In the listing below, the lines starting with the line with "shows (step (bf 0 [0xD0, 0, 0, 0, 8]))" and going on through the line with "shows (step (bf 1 [0x08, 0, 0, 0, 5]))" are to be reproduced exactly, and only those.

"""

-- ==== Sys2Proof/Tests/Slice0.lean ====
section
/-! SUPPORT. Tests: the well-formedness checks, decoding of words written out from the spec's encodings, one step of each
instruction with the result that spec/95_test_vectors.md gives (the vector's name stands in each docstring), and for each
obligation with hypotheses a state that meets them. -/

namespace Sys2Proof.Tests

open Sys2Proof Sys2Proof.Machine

/-- A run of a buffer with no input yet. -/
def runOf (buffer : List Byte) : Presented := ⟨buffer, [], false, none, none⟩

/-- A core that has loaded a BF header of `n` cells and this code (32-bit `memsize`, R62). -/
def bf (n : Byte) (code : List Byte) : State := loadGood .bf (runOf ([0xFF, 0x6D, 0x68, 0xFD, 0, 0, 0, n] ++ code))

/-- The same core with the first cell written. -/
def State.withCell (s : State) (v : Byte) : State := { s with tape := [(0, v)] }

/-- The same core with input and no more to come. -/
def State.withInput (s : State) (bytes : List Byte) : State := { s with inStream := bytes, inEnded := true }

/-- The answer is a next state that looks so. -/
def shows (r : Result) (look : State → Bool) : Bool :=
  match r with
  | .next t => look t
  | .fault _ => false
  | .refused _ => false

/-- A recorded fault: cause code, `FAULT_SLOT`, `FAULT_INFO`. -/
def faultIs (t : State) (code : Nat) (slot : Fin 3) (info : Int) : Bool :=
  t.rs == .faulted && t.cause.code == code && t.faultPc == t.pc && t.faultSlot == slot && t.faultInfo == info

/-! ### Well-formedness: a term that each check refuses, and one that all accept -/

theorem test_wf_accepts : (Packet.mk (.decS1 2) (some (.rightS2 1))).wf = true ∧ (Packet.mk (.addnX 5) none).wf = true := by
  decide

theorem test_wf_firstInSlotOne : (Packet.mk (.incS2 0) none).firstInSlotOne = false ∧ (Packet.mk (.incS2 0) none).wf = false := by
  decide

theorem test_wf_secondAsShapeSays :
    (Packet.mk (.incS1 0) none).secondAsShapeSays = false ∧ (Packet.mk (.incS1 0) none).wf = false ∧
      (Packet.mk (.addnX 0) (some (.incS2 0))).secondAsShapeSays = false := by decide

theorem test_wf_oneHeaderByte :
    (Packet.mk (.incS1 1) (some (.incS2 0))).oneHeaderByte = false ∧ (Packet.mk (.incS1 1) (some (.incS2 0))).wf = false := by
  decide

/-! ### Decoding: words written out from 30_encoding.md (R84 to R86, R95, R96) and the table of 95_test_vectors.md 2.1 -/

theorem test_decode_slot_one :
    decode [0b00000111#8] = .ok ⟨.incS1 7, some (.inS2 0)⟩ ∧ decode [0b00010000#8] = .ok ⟨.decS1 0, some (.incS2 1)⟩ ∧
    decode [0b00100001#8] = .ok ⟨.rightS1 1, some (.decS2 2)⟩ ∧ decode [0b00110010#8] = .ok ⟨.leftS1 2, some (.rightS2 3)⟩ ∧
    decode [0b01000111#8] = .ok ⟨.rsvp4S1 7, some (.inS2 4)⟩ ∧ decode [0b01010011#8] = .ok ⟨.rsvp5S1 3, some (.leftS2 5)⟩ ∧
    decode [0b01100110#8] = .ok ⟨.outS1 6, some (.outS2 6)⟩ ∧ decode [0b01110100#8] = .ok ⟨.inS1 4, some (.rsvp4S2 7)⟩ := by
  decide

theorem test_decode_slot_two :
    decodeAt .two [0b01100000#8] = some (.incS2 6) ∧ decodeAt .two [0b00000001#8] = some (.decS2 0) ∧
    decodeAt .two [0b01110010#8] = some (.rightS2 7) ∧ decodeAt .two [0b00110011#8] = some (.leftS2 3) ∧
    decodeAt .two [0b00000100#8] = some (.rsvp4S2 0) ∧ decodeAt .two [0b01010101#8] = some (.rsvp5S2 5) ∧
    decodeAt .two [0b00010110#8] = some (.outS2 1) ∧ decodeAt .two [0b01110111#8] = some (.inS2 7) ∧
    decodeAt .two [0b01111110#8] = some (.rsvpeS2 7) := by decide

theorem test_decode_shape_x :
    decode [0b10001011#8, 0x12, 0x34, 0x56, 5] = .ok ⟨.addnX 0x12345605, none⟩ ∧
    decode [0b10011111#8, 0, 0, 0, 1] = .ok ⟨.subnX 1, none⟩ ∧
    decode [0b10100000#8, 0x80, 0, 0, 0] = .ok ⟨.rightnX 0x80000000, none⟩ ∧
    decode [0b10110111#8, 0, 1, 0, 0] = .ok ⟨.leftnX 0x10000, none⟩ ∧
    decode [0b11000000#8, 0, 0, 1, 0] = .ok ⟨.jzX 0x100, none⟩ ∧
    decode [0b11011111#8, 0, 0, 0, 0xFF] = .ok ⟨.jnzX 255, none⟩ ∧
    decode [0b11101110#8, 1, 2, 3, 4] = .ok ⟨.rsvx6X 14, none⟩ ∧ decode [0b11110011#8] = .ok ⟨.rsvx7X 3, none⟩ := by decide

theorem test_decode_shape_px :
    decode [0b01111000#8, 0, 0, 0, 1] = .ok ⟨.inS1 8, some (.addnPX 7 1)⟩ ∧
    decode [0b00001001#8, 0, 0, 0, 2] = .ok ⟨.incS1 9, some (.subnPX 0 2)⟩ ∧
    decode [0b00101010#8, 0, 0, 1, 0] = .ok ⟨.rightS1 10, some (.rightnPX 2 256)⟩ ∧
    decode [0b00011011#8, 0xFF, 0xFF, 0xFF, 0xFF] = .ok ⟨.decS1 11, some (.leftnPX 1 0xFFFFFFFF)⟩ ∧
    decode [0b01001100#8, 0, 0, 0, 8] = .ok ⟨.rsvp4S1 12, some (.jzPX 4 8)⟩ ∧
    decode [0b00111101#8, 0, 0, 0, 18] = .ok ⟨.leftS1 13, some (.jnzPX 3 18)⟩ ∧
    decode [0b01101111#8] = .ok ⟨.outS1 15, some (.rsvx7PX 6)⟩ := by decide

theorem test_decode_rejects_nothing : decode [] = .error .noHeaderByte := by decide

/-- The whole map, R82 and R83: of 16 low nibbles, all 16 give 5 bytes after a high nibble from 8 on (128 of shape X), and 7
after a lower one (56 of PX, 72 of PP). -/
theorem test_decode_counts :
    ∀ c1 : Nibble, ((List.range 16).countP fun n => (decodeHeader (c1 ++ BitVec.ofNat 4 n)).length == 5) =
      if 8 ≤ c1.toNat then 16 else 7 := by decide

/-! ### The host's table words -/

theorem test_table_words :
    decodeTableWord 8 0x10 = some (.decS1 0) ∧ decodeTableWord 8 0x01 = some (.decS2 0) ∧
    decodeTableWord 8 0x0E = some (.rsvpeS2 0) ∧ decodeTableWord 40 0x05000000D0 = some (.jnzX 5) ∧
    decodeTableWord 40 0x0500000008 = some (.addnPX 0 5) := by decide

/-- The first step after reset with a word placed runs it, as a program that was loaded (log 6). -/
theorem test_withFetchWord :
    shows (step (State.reset.withFetchWord 8 0x10)) (fun t => t.rs == .running && t.pc == 9 && t.cell 0 == 0) = true ∧
    shows (step (State.reset.withFetchWord 40 0x0500000080)) (fun t => t.rs == .halted && t.pc == 13 && t.cell 0 == 5) = true := by
  decide

/-! ### Plain codes (95_test_vectors.md 2.2) -/

/-- P-1: `INC ; INC`. -/
theorem test_inc_inc : shows (step (bf 2 [0x00])) (fun t => t.rs == .halted && t.pc == 9 && t.cell 0 == 2) = true := by decide

/-- X-A3, its second instruction: 255 wraps to 0, and the cell is no longer listed. -/
theorem test_inc_wraps : shows (exec (.incS1 0) (State.withCell (bf 1 [0x00]) 255)) (fun t => t.tape == [] && t.slot == .two) = true := by
  decide

/-- P-2: `DEC ; RIGHT`. -/
theorem test_dec_right : shows (step (bf 2 [0x12])) (fun t => t.cell 0 == 255 && t.position == 1 && t.exit == some .success) = true := by
  decide

/-- R152, by hand: `OUT ; DEC` writes the old value, then the cell is one less. -/
theorem test_out_dec : shows (step (State.withCell (bf 1 [0x61]) 65)) (fun t => t.outStream == [65] && t.cell 0 == 64) = true := by
  decide

/-- P-3: `RIGHT ; INC`. -/
theorem test_right_inc : shows (step (bf 2 [0x20])) (fun t => t.cell 0 == 0 && t.cell 1 == 1 && t.position == 1) = true := by decide

/-- P-4: `LEFT ; RIGHT`, through -1. -/
theorem test_left_right : shows (step (bf 2 [0x32])) (fun t => t.rs == .halted && t.position == 0) = true := by decide

/-- P-15: `RIGHT ; LEFT` with no cell at all. -/
theorem test_right_left : shows (step (bf 0 [0x23])) (fun t => t.rs == .halted && t.position == 0) = true := by decide

/-- P-6: `LEFT ; INC`. -/
theorem test_left_inc_faults : shows (step (bf 2 [0x30])) (fun t => faultIs t 3 2 (-1) && t.pc == 8 && t.position == -1) = true := by
  decide

/-- P-16: `INC` with no cell. -/
theorem test_inc_faults : shows (step (bf 0 [0x00])) (fun t => faultIs t 3 1 0) = true := by decide

/-- P-8, its second instruction: `OUT ; INC`. -/
theorem test_out_inc : shows (step (State.withCell (bf 1 [0x60]) 0x41)) (fun t => t.outStream == [0x41] && t.cell 0 == 66) = true := by
  decide

/-- P-14, its first instruction: `DEC ; OUT`. -/
theorem test_dec_out : shows (step (bf 1 [0x16, 0x06])) (fun t => t.outStream == [0xFF] && t.rs == .running && t.pc == 9) = true := by
  decide

/-- P-9: `IN ; OUT`. -/
theorem test_in_out :
    shows (step (State.withInput (bf 1 [0x76]) [0x41])) (fun t => t.cell 0 == 65 && t.outStream == [0x41] && t.inConsumed == 1) = true := by
  decide

/-- P-10: `IN ; IN`. -/
theorem test_in_in : shows (step (State.withInput (bf 1 [0x77]) [1, 2, 3])) (fun t => t.cell 0 == 2 && t.inConsumed == 2) = true := by
  decide

/-- P-12: `OUT ; IN` at the end of input. -/
theorem test_out_in_end :
    shows (step (State.withInput (bf 1 [0x67]) [])) (fun t => faultIs t 7 2 0 && t.outStream == [0] && t.inConsumed == 0) = true := by
  decide

/-- P-13: `LEFT ; IN` consumes nothing. -/
theorem test_left_in_faults :
    shows (step (State.withInput (bf 1 [0x37]) [0x55])) (fun t => faultIs t 3 2 (-1) && t.inConsumed == 0) = true := by decide

/-- IO-2, its second instruction: write 1 fails. -/
theorem test_out_write_fails :
    shows (step { State.withCell (bf 1 [0x66]) 65 with writeFailAt := some 0 }) (fun t => faultIs t 8 1 0 && t.outStream == []) = true := by
  decide

/-- IO-3, its second instruction: write 2 fails. -/
theorem test_out_second_write_fails :
    shows (step { State.withCell (bf 1 [0x66]) 65 with writeFailAt := some 1 }) (fun t => faultIs t 8 2 0 && t.outStream == [65]) = true := by
  decide

/-- IO-4: read 1 fails. -/
theorem test_in_read_fails :
    shows (step { State.withInput (bf 1 [0x70]) [9] with readFailAt := some 0 })
      (fun t => faultIs t 8 1 0 && t.cell 0 == 0 && t.inConsumed == 0) = true := by decide

/-- IO-5: read 2 fails. -/
theorem test_in_second_read_fails :
    shows (step { State.withInput (bf 1 [0x77]) [9, 8] with readFailAt := some 1 })
      (fun t => faultIs t 8 2 0 && t.cell 0 == 9 && t.inConsumed == 1) = true := by decide

/-- 2.7, waiting: `OUT ; IN` with no byte yet. -/
theorem test_in_waits :
    shows (step (bf 1 [0x67]))
      (fun t => t.rs == .running && t.pc == 8 && t.outStream == [0] && t.inConsumed == 0 && t.waiting && t.slot == .two) = true := by
  decide

/-- P-R2, P-R3: reserved codes of slot 1. -/
theorem test_reserved_slot_one :
    shows (step (bf 1 [0x40])) (fun t => faultIs t 5 1 64 && t.cell 0 == 0) = true ∧
    shows (step (bf 1 [0x55])) (fun t => faultIs t 5 1 85) = true := by decide

/-- P-R1, P-R6 and, by R157, `INC ; RSVP5`: reserved codes of slot 2. -/
theorem test_reserved_slot_two :
    shows (step (bf 1 [0x04])) (fun t => faultIs t 5 2 4 && t.cell 0 == 1) = true ∧
    shows (step (bf 1 [0x05])) (fun t => faultIs t 5 2 5 && t.cell 0 == 1) = true ∧
    shows (step (bf 1 [0x0E])) (fun t => faultIs t 5 2 14 && t.cell 0 == 1) = true := by decide

/-! ### Extended opcodes (95_test_vectors.md 2.3 to 2.6) -/

/-- S8b: `ADDN 5` with ignored bits set. -/
theorem test_addn : shows (step (bf 1 [0x8B, 0x12, 0x34, 0x56, 5])) (fun t => t.cell 0 == 5 && t.pc == 13 && t.rs == .halted) = true := by
  decide

/-- X-A2, its second instruction: 200 + 100. -/
theorem test_addn_wraps : shows (step (State.withCell (bf 1 [0x80, 0, 0, 0, 0x64]) 200)) (fun t => t.cell 0 == 44) = true := by decide

/-- X-A6, X-A7 (second instruction): `SUBN`. -/
theorem test_subn :
    shows (step (bf 1 [0x90, 0, 0, 0, 0xFF])) (fun t => t.cell 0 == 1) = true ∧
    shows (step (State.withCell (bf 1 [0x90, 0, 0, 0, 0x0A]) 5)) (fun t => t.cell 0 == 251) = true := by decide

/-- X-M2, X-M3: `RIGHTN` of a negative operand and of the largest magnitude. -/
theorem test_rightn :
    shows (step (bf 4 [0xA0, 0xFF, 0xFF, 0xFF, 0xFF])) (fun t => t.position == 1) = true ∧
    shows (step (bf 4 [0xA0, 0x80, 0, 0, 0])) (fun t => t.position == 2147483648 && t.rs == .halted) = true := by decide

/-- X-M5 (first instruction), X-M4 (second instruction): `LEFTN`. -/
theorem test_leftn :
    shows (step (bf 4 [0xB0, 0, 0, 0, 2])) (fun t => t.position == -2 && t.rs == .halted) = true ∧
    shows (step { bf 4 [0xB0, 0xFF, 0xFF, 0xFF, 0xFF] with position := 3 }) (fun t => t.position == 2) = true := by decide

/-- X-J1, X-J3: `JZ` to the end and into the header. -/
theorem test_jz :
    shows (step (bf 1 [0xC0, 0, 0, 0, 0x0D])) (fun t => t.pc == 13 && t.rs == .halted && t.exit == some .success) = true ∧
    shows (step (bf 1 [0xC0, 0, 0, 0, 7])) (fun t => faultIs t 4 1 7 && t.pc == 8) = true := by decide

/-- X-J2, X-J4: targets above the end and below 0. -/
theorem test_jz_out_of_bounds :
    shows (step (bf 1 [0xC0, 0, 0, 0, 0x0E])) (fun t => faultIs t 4 1 14) = true ∧
    shows (step (bf 1 [0xC0, 0xFF, 0xFF, 0xFF, 0xF8])) (fun t => faultIs t 4 1 (-8)) = true := by decide

/-- X-J6, X-J13 (second instruction, at offset 8): `JNZ` not taken and taken. -/
theorem test_jnz :
    shows (step (bf 1 [0xD0, 0, 0, 0, 0])) (fun t => t.pc == 13 && t.rs == .halted) = true ∧
    shows (step (State.withCell (bf 1 [0xD0, 0, 0, 0, 8]) 2)) (fun t => t.pc == 8 && t.rs == .running) = true := by decide

/-- X-J7, X-J8 (second instruction): the cell is read first. -/
theorem test_jumps_read_the_cell :
    shows (step (bf 0 [0xD0, 0, 0, 0, 8])) (fun t => faultIs t 3 1 0) = true ∧
    shows (step { bf 1 [0xC0, 0xFF, 0xFF, 0xFF, 0xFF] with position := -2 }) (fun t => faultIs t 3 1 (-2)) = true := by decide

/-- X-A8, X-A9: `INC ; ADDN 5`, `DEC ; SUBN 1`. -/
theorem test_px_arithmetic :
    shows (step (bf 1 [0x08, 0, 0, 0, 5])) (fun t => t.cell 0 == 6 && t.pc == 13) = true ∧
    shows (step (bf 1 [0x19, 0, 0, 0, 1])) (fun t => t.cell 0 == 254 && t.pc == 13) = true := by decide

/-- X-M9 (first instruction) and, by R127 and R176, `RIGHT ; LEFTN 2`. -/
theorem test_px_moves :
    shows (step (bf 4 [0x2A, 0, 0, 0, 2, 0])) (fun t => t.position == 3 && t.pc == 13 && t.rs == .running) = true ∧
    shows (step (bf 4 [0x2B, 0, 0, 0, 2])) (fun t => t.position == -1) = true := by decide

/-- X-J11, X-J12 (first instructions): `INC ; JZ 18` falls through, `DEC ; JNZ 18` is taken. -/
theorem test_px_jumps :
    shows (step (bf 1 [0x0C, 0, 0, 0, 0x12, 0x80, 0, 0, 0, 7, 6])) (fun t => t.pc == 13 && t.cell 0 == 1) = true ∧
    shows (step (bf 1 [0x1D, 0, 0, 0, 0x12, 0x80, 0, 0, 0, 7, 6])) (fun t => t.pc == 18 && t.cell 0 == 255) = true := by decide

/-- X-T1, X-T2, X-T4 (second instruction): the last byte of the operand, missing and there. -/
theorem test_truncated :
    shows (step (bf 1 [0x80, 0, 0, 0])) (fun t => faultIs t 6 1 12 && t.cell 0 == 0) = true ∧
    shows (step (bf 1 [0x80, 0, 0, 0, 1])) (fun t => t.rs == .halted && t.cell 0 == 1) = true ∧
    shows (step (State.withCell (bf 1 [0x68]) 65)) (fun t => faultIs t 6 2 9 && t.outStream == [65]) = true := by decide

/-- X-R1, X-R2, X-R3, X-R5: the reserved selectors. -/
theorem test_reserved_selectors :
    shows (step (bf 1 [0xE0, 0, 0, 0, 0])) (fun t => faultIs t 5 1 224) = true ∧
    shows (step (bf 1 [0xF3])) (fun t => faultIs t 5 1 243) = true ∧
    shows (step (bf 1 [0x0F, 0, 0, 0, 0])) (fun t => faultIs t 5 2 15 && t.cell 0 == 1) = true ∧
    shows (step (bf 1 [0x3F, 0, 0, 0, 0])) (fun t => faultIs t 5 2 63 && t.position == -1) = true := by decide

/-! ### Load (95_test_vectors.md S1 to S5, 2.8) -/

/-- A core to which the host presents a buffer. -/
def presented (buffer : List Byte) : State := State.reset.afterHost (.present (runOf buffer))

"""

> [Solved exercise]:
    shows (step (bf 0 [0xD0, 0, 0, 0, 8])) (fun t => faultIs t 3 1 0) = true ∧
    shows (step { bf 1 [0xC0, 0xFF, 0xFF, 0xFF, 0xFF] with position := -2 }) (fun t => faultIs t 3 1 (-2)) = true := by decide

/-- X-A8, X-A9: `INC ; ADDN 5`, `DEC ; SUBN 1`. -/
theorem test_px_arithmetic :
    shows (step (bf 1 [0x08, 0, 0, 0, 5])) (fun t => t.cell 0 == 6 && t.pc == 13) = true ∧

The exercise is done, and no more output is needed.